As with other recent studies from natural arid and semi-arid environments (Nick et al. 1999; Odee et al. 1997; Wolde-meskel et al. 2004; Zahran 2001; Zakhia et al. 2004, 2006; Romdhane et al. 2006), we found a wide range of bacteria to be present inside nodules, but with a particularly high incidence of Sinorhizobium (Ensifer) strains. Interestingly, the type of rhizobia associated with some of the native legumes of the Indian Thar desert are similar to those found in leguminous trees in seasonally dry regions of Sudan and Kenya (Nick et al. 1999). On the basis of 16S rRNA gene sequencing, Nick et al. (1999) reported that 25 Sudanese and 5 Kenyan strains isolated from root nodules of Acacia senegal and Prosopis chilensis showed similarity with Sinorhizobium saheli and Sinorhizobium terangae, but were sufficiently different from these established species to be included in two new species, Sinorhizobium arboris and S. kostiense. Similarly, Benata et al. (2008) isolated a diverse range of bacteria from root nodules of Prosopis juliflora growing in two arid soils in eastern Morocco that again were dominated by sinorhizobia, including strains of S. kummerowiae and S. fredii (although strains of R. multihospitium, R. tropici and R. giardinii were also isolated).
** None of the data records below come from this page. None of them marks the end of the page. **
/-- The entry a new entry of a level would displace from a full queue: the latest of the lowest level,
if that level is lower (R36). -/
def Uls.displaceable (u : Uls) (level : Nat) : Option Nat :=
  match lowestLevel u.queue with
  | some lowest => if lowest < level then latestOfLevel lowest 0 u.queue else none
  | none => none

/-- The displaced counter rises by one (R36). -/
def State.countDisplaced (s : State) : State :=
  s.setUls { s.uls with displaced := countUp s.uls.displaced }

/-- An entry is put at the end of the queue. -/
def State.append (s : State) (e : Entry) : State := s.setUls { s.uls with queue := s.uls.queue ++ [e] }

/-- The entry at a place of the queue leaves it; if it is the candidate its access ends (R36, R47). -/
def State.displaceAt (s : State) (index : Nat) : State :=
  let s' :=
    if (s.uls.queue[index]?.map Entry.isCandidate).getD false then s.endAccess else s
  s'.setUls { s'.uls with queue := s'.uls.queue.eraseIdx index }

/-- A join and whether the entry joined (or took the place of a body, R35). -/
structure Joined where
  state : State
  joined : Bool

/-- A new entry joins, by displacement if the queue is full, or is refused (R36). A choice may follow
the whole join (R41, log entry 10). -/
def State.joinNew (s : State) (e : Entry) : Joined :=
  if s.uls.queue.length < Config.queueMax then { state := (s.append e).choose, joined := true }
  else
    match s.uls.displaceable e.level with
    | some index => { state := ((s.displaceAt index).countDisplaced.append e).choose, joined := true }
    | none => { state := s.countDisplaced, joined := false }

/-- The kinds of which the queue holds one waiting entry at most (R35). -/
def UplinkKind.single (k : UplinkKind) : Bool := k == .zoneChange || k == .totalsReport

/-- The entry has a kind and is not on air. -/
def Entry.waits (kind : UplinkKind) (e : Entry) : Bool := e.kind == kind && !e.isOnAir

/-- The entry has a kind and is on air. -/
def Entry.flies (kind : UplinkKind) (e : Entry) : Bool := e.kind == kind && e.isOnAir

/-- Put a body in the first waiting entry of a kind (R35). -/
def replaceBody (kind : UplinkKind) (body : List Byte) : List Entry → List Entry
  | [] => []
  | e :: rest =>
    if e.waits kind then { e with body := body } :: rest else e :: replaceBody kind body rest

/-- An owner hands over an entry (R34), with the replacement of R35 before any test of fullness. -/
def State.join (s : State) (kind : UplinkKind) (body : List Byte) (bid : Option BidTimes) : Joined :=
  if kind.single then
    if s.uls.queue.any (Entry.waits kind) then
      { state := (s.setUls { s.uls with queue := replaceBody kind body s.uls.queue }).choose
        joined := true }
    else
      let s' := s.setUls { s.uls with queue := s.uls.queue.filter (fun e => !e.flies kind) }
      s'.joinNew (s'.newEntry kind body bid)
  else s.joinNew (s.newEntry kind body bid)

/-- An owner queues an uplink and takes no account of the outcome (R36: a drop has no further
effect). -/
def State.queue (s : State) (kind : UplinkKind) (body : List Byte) : State := (s.join kind body none).state

/-! ## Completion (R50) -/

/-- The three bytes of a tune word (section 13.1). Bits 7 to 2 of the second byte, which section 13.1 does not
give, are 0: DESIGN CHOICE (log entry 31). -/
def tuneBytes (channel : Nat) : List Byte := 0xA5 :: be 2 (channel % 1024)

/-- The tune word of the current entry is sent and the settle timer starts (R20). -/
def State.sendTune (s : State) : State :=
  s.setLink
    { s.link with
      tunePending := false
      tuneWord := some (tuneBytes ((s.channels[s.link.entry]?.map (fun c => c.number)).getD 0))
      settle := some (s.now + s.op.settle) }

/-- PTT is released: the silence timer goes on (R25) and a pending tune word is sent (R20). -/
def State.releasePtt (s : State) : State :=
  let s := s.setLink { s.link with silence := s.link.silence.resume s.now }
  if s.link.tunePending then s.sendTune else s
Furthermore, Deng et al. (2011) have reported diverse rhizobia belonging to eight putative species in the genera Mesorhizobium, Rhizobium and Sinorhizobium to be nodulating a single legume species, Sphaerophysa salsula, from two regions of the semi-arid Loess Plateau of China.

On the other hand, the aforementioned studies, as well as the present one, contrast with an extensive study of legumes from dry areas of Senegal by Doignon-Bourcier et al. (2000) which found that species in many of the genera that we have studied in India, such as Chamaecrista, Crotalaria, Indigofera, Rhynchosia and Tephrosia, were exclusively nodulated by strains of Bradyrhizobium. In addition although the Rhynchosia spp. in our study were nodulated by Sinorhizobium spp., a recent study on a South African species of Rhynchosia has shown that it is nodulated by Burkholderia (Garau et al. 2009). This difference might be explained by the fact that unlike those in our work, the species (R. ferulifolia) examined by Garau et al. (2009) was native to acid soils which could favour the growth of nodulating Burkholderia (dos Reis Junior et al. 2010). This is also likely be the case with the native Indian Mimosa species, M. hamata, which is nodulated by Sinorhizobium rather than by Burkholderia strains. Mimosas in their native environments are commonly nodulated by Burkholderia, as was recently shown in a study of 70 Mimosa species growing in acidic soils in central Brazil (dos Reis Junior et al. 2010). Thus it is likely that local soil factors play an important role in defining the bacteria nodulating indigenous legumes.

Concluding remarks

From the results of the current investigation it appears that the native rhizobia of arid regions of the Indian Thar desert belong to both fast- and slow-growing rhizobial species, but also that the legumes may have a particular preference for Sinorhizobium. Indeed, the fast growing sinorhizobia characterized in this study are phylogenetically close to those reported from semi-arid regions of African countries (Sudan, Kenya, Tunisia, Morroco, Senegal). Interestingly, as with the African sinorhizobia from semi-arid regions, the Thar desert sinorhizobia reported here appear to have evolved to be promiscuous symbionts, as they can nodulate several native legumes (6 species) as well as crop legumes, such as Vigna radiata, V. aconitifolia and V. unguiculata (data not presented here). Our data further suggest that our strains may constitute two to three new species of Sinorhizobium, and possibly also a new species each of Rhizobium and Bradyrhizobium. However a polyphasic approach, including DNA-DNA hybridization and GC% analyses, is needed to confirm this.